This is probably what the Arctic looked like during the Last Glacial Maximum, when large parts of Scandinavia were covered with ice. (Photo: By Ittiz - Own work, CC BY-SA 3.0)

An ice-free oasis in the Arctic sheltered life during the last ice age

Researchers from Norway and the UK have found evidence for ice-free corridors in the Arctic where life flourished during the Ice Age.

The Arctic during the last ice age was essentially a desert. Land and ocean were both hidden under a thick sheet of ice. But scientists have long wondered if there were ice-free openings between land ice and sea ice, called polynyas, in which life could flourish.

Now, researchers from the Geological Survey of Norway, and the UK, report evidence of these ice-free gaps from 20,000 years ago, during what is called the Last Glacial Maximum.

The Last Glacial Maximum was a time when much of Europe was covered with thick ice, more than three kilometres thick in Norway. Ice stretched from the North Pole and across the entire Barents Sea and over large parts of the Norwegian Sea. This environment was not particularly hospitable to plants or animals.

But life appears to have persisted in long, narrow, ice-free gaps at the meeting between land and sea ice.

Several hundred kilometres long
ILLUSTRATION: Arctic oasis in front of the NW Eurasian ice sheet during the last Ice Age, 20.000 years ago (from Knies et al. 2018, Nature Communications/Irene Lundquist)

The researchers relied on sediment samples taken from a long stretch of ocean extending from the southwestern Barents Sea, north to Svalbard and beyond, and then eastwards. The researchers used dating techniques to determine the age of the sediments and then examined the contents of the samples. They looked for signs of life, such as small sea creatures and algae.

The researchers found many biological remains as evidence of life, showing that there must have been ice-free openings or polynyas where the sea ice met the land. This ice-free corridor must have stretched for hundreds of kilometres and existed for more than 5,000 years.

"By finding chemical fossils of algae that live in the open ocean and in sea ice, we have shown that polynyas must have existed during the last ice age," said Simon Belt, professor of chemistry at Plymouth University, UK, in a press release from Norway's geological survey.

The findings have now been published in Nature Communications.

The Sun’s rays as the source of life

Jochen Knies from the Geological Survey of Norway and the Center for Arctic Gas Hydrate, Environment and Climate at The Arctic University of Norway, led the Norwegian side of the study. He said these open passages were of great importance in allowing life to survive in the Arctic during the last ice age.

"When the ocean is covered with ice, sunlight can’t penetrate through the ice cover, which creates very difficult conditions for organisms to survive. And the land was covered with kilometres of ice in all directions— it was like a desert,” Knies says.

The ice-free areas were able to foster life on a microscopic scale, which in turn would form the basis for an ecosystem and other types of life, he says.

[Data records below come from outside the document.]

-- ==== Sys2Proof/Certificates/Slice0/Obligations.lean ====
section
/-! DEFINITION. The statements for the provers, and the tables of results that they are stated with: each table gives the
result of an instruction in the words of the rule it cites, apart from the meanings under Machine. -/

open Sys2Proof Sys2Proof.Machine

namespace Sys2Proof.Expect

/-! ### Integer results (R78, R79, R84, R101) -/

/-- An exact integer clamped to n bits signed, with SAT when it changes (SatS of R84). -/
def satS {n : Nat} (x : Int) : BitVec n × Flags :=
  let lo : Int := (BitVec.intMin n).toInt
  let hi : Int := (BitVec.intMax n).toInt
  if x < lo then (BitVec.intMin n, fSAT) else if hi < x then (BitVec.intMax n, fSAT) else (BitVec.ofInt n x, 0)

/-- An exact integer clamped to n bits unsigned, with SAT when it changes (SatZ of R84). -/
def satZ {n : Nat} (x : Int) : BitVec n × Flags :=
  if x < 0 then (0, fSAT) else if ((2 ^ n - 1 : Nat) : Int) < x then (BitVec.allOnes n, fSAT) else (BitVec.ofInt n x, 0)

/-- Signed quotient toward zero; division by zero gives the extreme of the dividend's sign and IDZ (R78, R79). -/
def quotS {n : Nat} (a b : BitVec n) : BitVec n × Flags :=
  if b = 0 then (if a.msb then BitVec.intMin n else BitVec.intMax n, fIDZ) else (a.sdiv b, 0)

/-- Unsigned quotient (R79). -/
def quotZ {n : Nat} (a b : BitVec n) : BitVec n × Flags := if b = 0 then (BitVec.allOnes n, fIDZ) else (a.udiv b, 0)

/-- Signed remainder (R78, R79). -/
def remS {n : Nat} (a b : BitVec n) : BitVec n × Flags := if b = 0 then (a, fIDZ) else (a.srem b, 0)

/-- Unsigned remainder (R79). -/
def remZ {n : Nat} (a b : BitVec n) : BitVec n × Flags := if b = 0 then (a, fIDZ) else (a.umod b, 0)

/-- The number of one bits. -/
def ones {n : Nat} (a : BitVec n) : BitVec n := BitVec.ofNat n ((List.range n).countP (fun i => a.getLsbD i))
/-- The number of zero bits above the highest one bit; n for zero. -/
def zerosAbove {n : Nat} (a : BitVec n) : BitVec n :=
  BitVec.ofNat n ((List.range n).takeWhile (fun i => !a.getMsbD i)).length
/-- The number of zero bits below the lowest one bit; n for zero. -/
def zerosBelow {n : Nat} (a : BitVec n) : BitVec n :=
  BitVec.ofNat n ((List.range n).takeWhile (fun i => !a.getLsbD i)).length

/-- The integer operations of R101 on n bits. -/
inductive IntOp where
  | add | sub | mul | mulh | mulhz | div | divz | rem | remz | min | max | minz | maxz
  | addSat | subSat | addzSat | subzSat | and | or | xor | andn | shl | shr | sar | rol | popc | clz | ctz
  deriving DecidableEq, Repr

/-- The result of an operation before widening, and its flags (R101). -/
def IntOp.result {n : Nat} (a b : BitVec n) : IntOp → BitVec n × Flags
  | .add => (a + b, 0)
  | .sub => (a - b, 0)
  | .mul => (a * b, 0)
  | .mulh => ((a.signExtend (n + n) * b.signExtend (n + n)).extractLsb' n n, 0)
  | .mulhz => ((a.zeroExtend (n + n) * b.zeroExtend (n + n)).extractLsb' n n, 0)
  | .div => quotS a b
  | .divz => quotZ a b
  | .rem => remS a b
  | .remz => remZ a b
  | .min => (if a.sle b then a else b, 0)
  | .max => (if a.sle b then b else a, 0)
  | .minz => (if a.ule b then a else b, 0)
  | .maxz => (if a.ule b then b else a, 0)
  | .addSat => satS (a.toInt + b.toInt)
  | .subSat => satS (a.toInt - b.toInt)
  | .addzSat => satZ ((a.toNat : Int) + b.toNat)
  | .subzSat => satZ ((a.toNat : Int) - b.toNat)
  | .and => (a &&& b, 0)
  | .or => (a ||| b, 0)
  | .xor => (a ^^^ b, 0)
  | .andn => (a &&& ~~~b, 0)
  | .shl => (a <<< (b.toNat % n), 0)
  | .shr => (a >>> (b.toNat % n), 0)
  | .sar => (a.sshiftRight (b.toNat % n), 0)
  | .rol => (a.rotateLeft (b.toNat % n), 0)
  | .popc => (ones a, 0)
  | .clz => (zerosAbove a, 0)
  | .ctz => (zerosBelow a, 0)

/-- Whether a 32-bit result is sign-extended (column Ext of R101). -/
def IntOp.signed : IntOp → Bool
  | .mulhz | .divz | .remz | .minz | .maxz | .addzSat | .subzSat | .and | .or | .xor | .andn | .shr | .rol
  | .popc | .clz | .ctz => false
  | _ => true

/-- A 32-bit result as the register holds it. -/
def IntOp.ext (o : IntOp) (r : W32) : W64 := if o.signed then r.signExtend 64 else r.zeroExtend 64

/-- The operation of an ALU register instruction, whether it is a .w form, and its registers D, A, B (R101); the unary
forms name no B. -/
def intOp : Instr → Option (IntOp × Bool × BitVec 6 × BitVec 6 × BitVec 6)
  | .add d a b => some (.add, false, d, a, b)
  | .sub d a b => some (.sub, false, d, a, b)
  | .mul d a b => some (.mul, false, d, a, b)
  | .mulh d a b => some (.mulh, false, d, a, b)
  | .mulhz d a b => some (.mulhz, false, d, a, b)
  | .div d a b => some (.div, false, d, a, b)
  | .divz d a b => some (.divz, false, d, a, b)
  | .rem d a b => some (.rem, false, d, a, b)
  | .remz d a b => some (.remz, false, d, a, b)
  | .min d a b => some (.min, false, d, a, b)
  | .max d a b => some (.max, false, d, a, b)
  | .minz d a b => some (.minz, false, d, a, b)
  | .maxz d a b => some (.maxz, false, d, a, b)
  | .addSat d a b => some (.addSat, false, d, a, b)
  | .subSat d a b => some (.subSat, false, d, a, b)
  | .addzSat d a b => some (.addzSat, false, d, a, b)
  | .subzSat d a b => some (.subzSat, false, d, a, b)
  | .and d a b => some (.and, false, d, a, b)
  | .or d a b => some (.or, false, d, a, b)
  | .xor d a b => some (.xor, false, d, a, b)
  | .andn d a b => some (.andn, false, d, a, b)
  | .shl d a b => some (.shl, false, d, a, b)
  | .shr d a b => some (.shr, false, d, a, b)
  | .sar d a b => some (.sar, false, d, a, b)
  | .rol d a b => some (.rol, false, d, a, b)
  | .popc d a => some (.popc, false, d, a, 0)
  | .clz d a => some (.clz, false, d, a, 0)
  | .ctz d a => some (.ctz, false, d, a, 0)
  | .addW d a b => some (.add, true, d, a, b)
  | .subW d a b => some (.sub, true, d, a, b)
  | .mulW d a b => some (.mul, true, d, a, b)
  | .mulhW d a b => some (.mulh, true, d, a, b)
  | .mulhzW d a b => some (.mulhz, true, d, a, b)
  | .divW d a b => some (.div, true, d, a, b)
  | .divzW d a b => some (.divz, true, d, a, b)
  | .remW d a b => some (.rem, true, d, a, b)
  | .remzW d a b => some (.remz, true, d, a, b)
  | .minW d a b => some (.min, true, d, a, b)
  | .maxW d a b => some (.max, true, d, a, b)
  | .minzW d a b => some (.minz, true, d, a, b)
  | .maxzW d a b => some (.maxz, true, d, a, b)
  | .addSatW d a b => some (.addSat, true, d, a, b)
  | .subSatW d a b => some (.subSat, true, d, a, b)
  | .addzSatW d a b => some (.addzSat, true, d, a, b)
  | .subzSatW d a b => some (.subzSat, true, d, a, b)
  | .andW d a b => some (.and, true, d, a, b)
  | .orW d a b => some (.or, true, d, a, b)
  | .xorW d a b => some (.xor, true, d, a, b)
  | .andnW d a b => some (.andn, true, d, a, b)
  | .shlW d a b => some (.shl, true, d, a, b)
  | .shrW d a b => some (.shr, true, d, a, b)
  | .sarW d a b => some (.sar, true, d, a, b)
  | .rolW d a b => some (.rol, true, d, a, b)
  | .popcW d a => some (.popc, true, d, a, 0)
  | .clzW d a => some (.clz, true, d, a, 0)
  | .ctzW d a => some (.ctz, true, d, a, 0)
  | _ => none

/-! ### Floating results (R99, R102) -/

/-- A register read as binary64. -/
def f64 (s : State) (r : BitVec 6) : Nat := (rdS s r.toNat).toNat
/-- The low word of a register read as binary32. -/
def f32 (s : State) (r : BitVec 6) : Nat := (rdS s r.toNat).toNat % 2 ^ 32
/-- A register read as s64. -/
def i64 (s : State) (r : BitVec 6) : Int := (rdS s r.toNat).toInt
/-- A converted integer as a register holds it. -/
def intBits (r : Int × Flags) : Nat × Flags := ((BitVec.ofInt 64 r.1).toNat, r.2)

/-- The floating operations of the ALU register group: destination, encoding of the result, and flags (R102). Arithmetic
rounds by the crew default mode. -/
def floatOp (s : State) : Instr → Option (BitVec 6 × Nat × Flags)
  | .faddF64 d a b => some (d, fAdd fmtF64 (rmDef s) (f64 s a) (f64 s b))
  | .fsubF64 d a b => some (d, fSub fmtF64 (rmDef s) (f64 s a) (f64 s b))
  | .fmulF64 d a b => some (d, fMul fmtF64 (rmDef s) (f64 s a) (f64 s b))
  | .fdivF64 d a b => some (d, fDiv fmtF64 (rmDef s) (f64 s a) (f64 s b))
  | .fsqrtF64 d a => some (d, fSqrt fmtF64 (rmDef s) (f64 s a))
  | .fminF64 d a b => some (d, fMinMax fmtF64 false (f64 s a) (f64 s b))
  | .fmaxF64 d a b => some (d, fMinMax fmtF64 true (f64 s a) (f64 s b))
  | .ffmaF64 d a b => some (d, fFma fmtF64 (rmDef s) (f64 s a) (f64 s b) (f64 s d))
  | .fcvtF64S64 d a => some (d, fOfInt fmtF64 (rmDef s) (i64 s a))
  | .fcvtF64Z64 d a => some (d, fOfInt fmtF64 (rmDef s) (f64 s a : Int))
  | .fcvtS64F64 d a => some (d, intBits (fToInt (rmDef s) (-2 ^ 63) (2 ^ 63 - 1) (exOf fmtF64 (f64 s a))))
  | .fcvtZ64F64 d a => some (d, intBits (fToInt (rmDef s) 0 (2 ^ 64 - 1) (exOf fmtF64 (f64 s a))))
  | .fcvtF64F32 d a => some (d, fCvt fmtF32 fmtF64 (rmDef s) (f32 s a))
  | .fabsF64 d a => some (d, f64 s a % 2 ^ 63, 0)
  | .fnegF64 d a => some (d, f64 s a ^^^ 2 ^ 63, 0)
  | .faddF32 d a b => some (d, fAdd fmtF32 (rmDef s) (f32 s a) (f32 s b))
  | .fsubF32 d a b => some (d, fSub fmtF32 (rmDef s) (f32 s a) (f32 s b))
  | .fmulF32 d a b => some (d, fMul fmtF32 (rmDef s) (f32 s a) (f32 s b))
  | .fdivF32 d a b => some (d, fDiv fmtF32 (rmDef s) (f32 s a) (f32 s b))
  | .fsqrtF32 d a => some (d, fSqrt fmtF32 (rmDef s) (f32 s a))
  | .fminF32 d a b => some (d, fMinMax fmtF32 false (f32 s a) (f32 s b))
  | .fmaxF32 d a b => some (d, fMinMax fmtF32 true (f32 s a) (f32 s b))
  | .ffmaF32 d a b => some (d, fFma fmtF32 (rmDef s) (f32 s a) (f32 s b) (f32 s d))
  | .fcvtF32S64 d a => some (d, fOfInt fmtF32 (rmDef s) (i64 s a))
  | .fcvtF32Z64 d a => some (d, fOfInt fmtF32 (rmDef s) (f64 s a : Int))
  | .fcvtS64F32 d a => some (d, intBits (fToInt (rmDef s) (-2 ^ 63) (2 ^ 63 - 1) (exOf fmtF32 (f32 s a))))
  | .fcvtZ64F32 d a => some (d, intBits (fToInt (rmDef s) 0 (2 ^ 64 - 1) (exOf fmtF32 (f32 s a))))
  | .fcvtF32F64 d a => some (d, fCvt fmtF64 fmtF32 (rmDef s) (f64 s a))
  | .fabsF32 d a => some (d, f32 s a % 2 ^ 31, 0)
  | .fnegF32 d a => some (d, f32 s a ^^^ 2 ^ 31, 0)
  | _ => none

/-! ### Immediates, constants, compares, predicates (R103 to R106) -/

/-- The immediate operations and constants: destination, value and length in bytes (R103, R104). -/
def immOp (s : State) : Instr → Option (BitVec 6 × W64 × W64)
  | .addi d a i => some (d, rdS s a.toNat + i.signExtend 64, 4)
  | .andi d a i => some (d, rdS s a.toNat &&& i.signExtend 64, 4)
  | .ori d a i => some (d, rdS s a.toNat ||| i.zeroExtend 64, 4)
  | .xori d a i => some (d, rdS s a.toNat ^^^ i.zeroExtend 64, 4)
  | .shli d a n => some (d, rdS s a.toNat <<< n.toNat, 4)
  | .shri d a n => some (d, rdS s a.toNat >>> n.toNat, 4)
  | .sari d a n => some (d, (rdS s a.toNat).sshiftRight n.toNat, 4)
  | .roli d a n => some (d, (rdS s a.toNat).rotateLeft n.toNat, 4)
  | .shliW d a n => some (d, (((rdS s a.toNat).setWidth 32) <<< n.toNat).signExtend 64, 4)
  | .shriW d a n => some (d, (((rdS s a.toNat).setWidth 32) >>> n.toNat).zeroExtend 64, 4)
  | .sariW d a n => some (d, (((rdS s a.toNat).setWidth 32).sshiftRight n.toNat).signExtend 64, 4)
  | .roliW d a n => some (d, (((rdS s a.toNat).setWidth 32).rotateLeft n.toNat).zeroExtend 64, 4)
  | .li d i => some (d, i.signExtend 64, 4)
  | .liW d i => some (d, i.signExtend 64, 8)
  | .liWz d i => some (d, i.zeroExtend 64, 8)
  | .liWh d i => some (d, i ++ (rdS s d.toNat).extractLsb' 0 32, 8)
  | _ => none

/-- The integer tests of R105. -/
def intTest (c : BitVec 4) (a b : W64) : Bool :=
  match c.toNat with
  | 0 => decide (a = b)
  | 1 => decide (a ≠ b)
  | 2 => decide (a.toInt < b.toInt)
  | 3 => decide (a.toInt ≤ b.toInt)
  | 4 => decide (b.toInt < a.toInt)
  | 5 => decide (b.toInt ≤ a.toInt)
  | 6 => decide (a.toNat < b.toNat)
  | 7 => decide (a.toNat ≤ b.toNat)
  | 8 => decide (b.toNat < a.toNat)
  | 9 => decide (b.toNat ≤ a.toNat)
  | 10 => decide (a &&& b ≠ 0)
  | _ => decide (a &&& b = 0)

/-- The second operand of cmpi (R105). -/
def cmpiOperand (c : BitVec 4) (i : BitVec 10) : W64 :=
  if c = 6 ∨ c = 7 ∨ c = 8 ∨ c = 9 then i.zeroExtend 64 else i.signExtend 64

/-- The compares and the predicate logic that write a predicate: its name, the test, and flags (R105, R106). -/
def predOp (s : State) : Instr → Option (BitVec 4 × Bool × Flags)
  | .cmp d a b c => some (d, intTest c (rdS s a.toNat) (rdS s b.toNat), 0)
  | .cmpi d a c i => some (d, intTest c (rdS s a.toNat) (cmpiOperand c i), 0)
  | .cmpF64 d a b c => some (d, fCmp fmtF64 c.toNat (f64 s a) (f64 s b))
  | .cmpF32 d a b c => some (d, fCmp fmtF32 c.toNat (f32 s a) (f32 s b))
  | .predAnd d a b => some (d, rdC s a.toNat && rdC s b.toNat, 0)
  | .predOr d a b => some (d, rdC s a.toNat || rdC s b.toNat, 0)
  | .predXor d a b => some (d, rdC s a.toNat ^^ rdC s b.toNat, 0)
  | .predAndn d a b => some (d, rdC s a.toNat && !rdC s b.toNat, 0)
  | .predOrn d a b => some (d, rdC s a.toNat || !rdC s b.toNat, 0)
  | .predNand d a b => some (d, !(rdC s a.toNat && rdC s b.toNat), 0)
  | .predNor d a b => some (d, !(rdC s a.toNat || rdC s b.toNat), 0)
  | .predXnor d a b => some (d, !(rdC s a.toNat ^^ rdC s b.toNat), 0)
  | .predMov d a => some (d, rdC s a.toNat, 0)
  | .predNot d a => some (d, !rdC s a.toNat, 0)
  | .predSet d => some (d, true, 0)
  | .predClr d => some (d, false, 0)
  | .predNz d a => some (d, decide (rdS s a.toNat ≠ 0), 0)
  | _ => none

/-! ### Control transfer (R107 to R109) -/

/-- A conditional transfer is taken: cC XOR N. -/
def goes (s : State) (c : BitVec 4) (n : BitVec 1) : Bool := rdC s c.toNat ^^ decide (n = 1)

/-- Where the register transfers go, and the link register they write with the address after them (R108); registers
are read before the link is written. -/
def transfer (s : State) : Instr → Option (Option (BitVec 6) × W64)
  | .jr a n c => some (none, if goes s c n then rdS s a.toNat else s.crew.sc.pc + 4)
  | .ret n c => some (none, if goes s c n then rdS s 63 else s.crew.sc.pc + 4)
  | .calli d a n c => some (if goes s c n then some d else none,
      if goes s c n then rdS s a.toNat else s.crew.sc.pc + 4)
  | _ => none

/-- The register target of a transfer that is taken (R108). -/
def target (s : State) : Instr → Option W64
  | .jr a n c => if goes s c n then some (rdS s a.toNat) else none
  | .ret n c => if goes s c n then some (rdS s 63) else none
  | .calli _ a n c => if goes s c n then some (rdS s a.toNat) else none
  | _ => none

It was likely that seals, walrus and polar bears hunted for food in these ice-free passages, which made it possible for them to survive the Last Glacial Maximum.

The researchers don’t know if there were also polynyas along Norway’s rugged coast, since they did not examine sediment cores from the area. But it is certainly possible, they say.

Wind and warmer water

Polynyas form with the help of strong winds that blow from the land to the sea, combined with ocean circulation that brings warm water to the ocean’s surface.

"Winds that form over big inland ice masses can blow sea ice away. At the same time, we know there was a warm water current that flowed north during the ice age,” says Knies.

Today, polynyas are quite common around the North Pole and Greenland.

"We see these oases forming regularly, and with them, an explosion of life,” he says.

But global warming has made for an opposite situation in the Arctic, something the researchers also addressed in their article.

When the ice sheets began melting catastrophically at the end of the ice age, the sudden influx of fresh water halted the formation of polynyas, marine productivity dropped drastically, and the sea ice covered the entire Nordic Seas. This dramatic drop in productivity didn’t recover for roughly 2,000 years, they write in the study.

In the press release, the research is described as demonstrating the vulnerability of marine ecosystems in the northern oceans to periods of rapid climate change, but also their adaptability to various extreme climate states.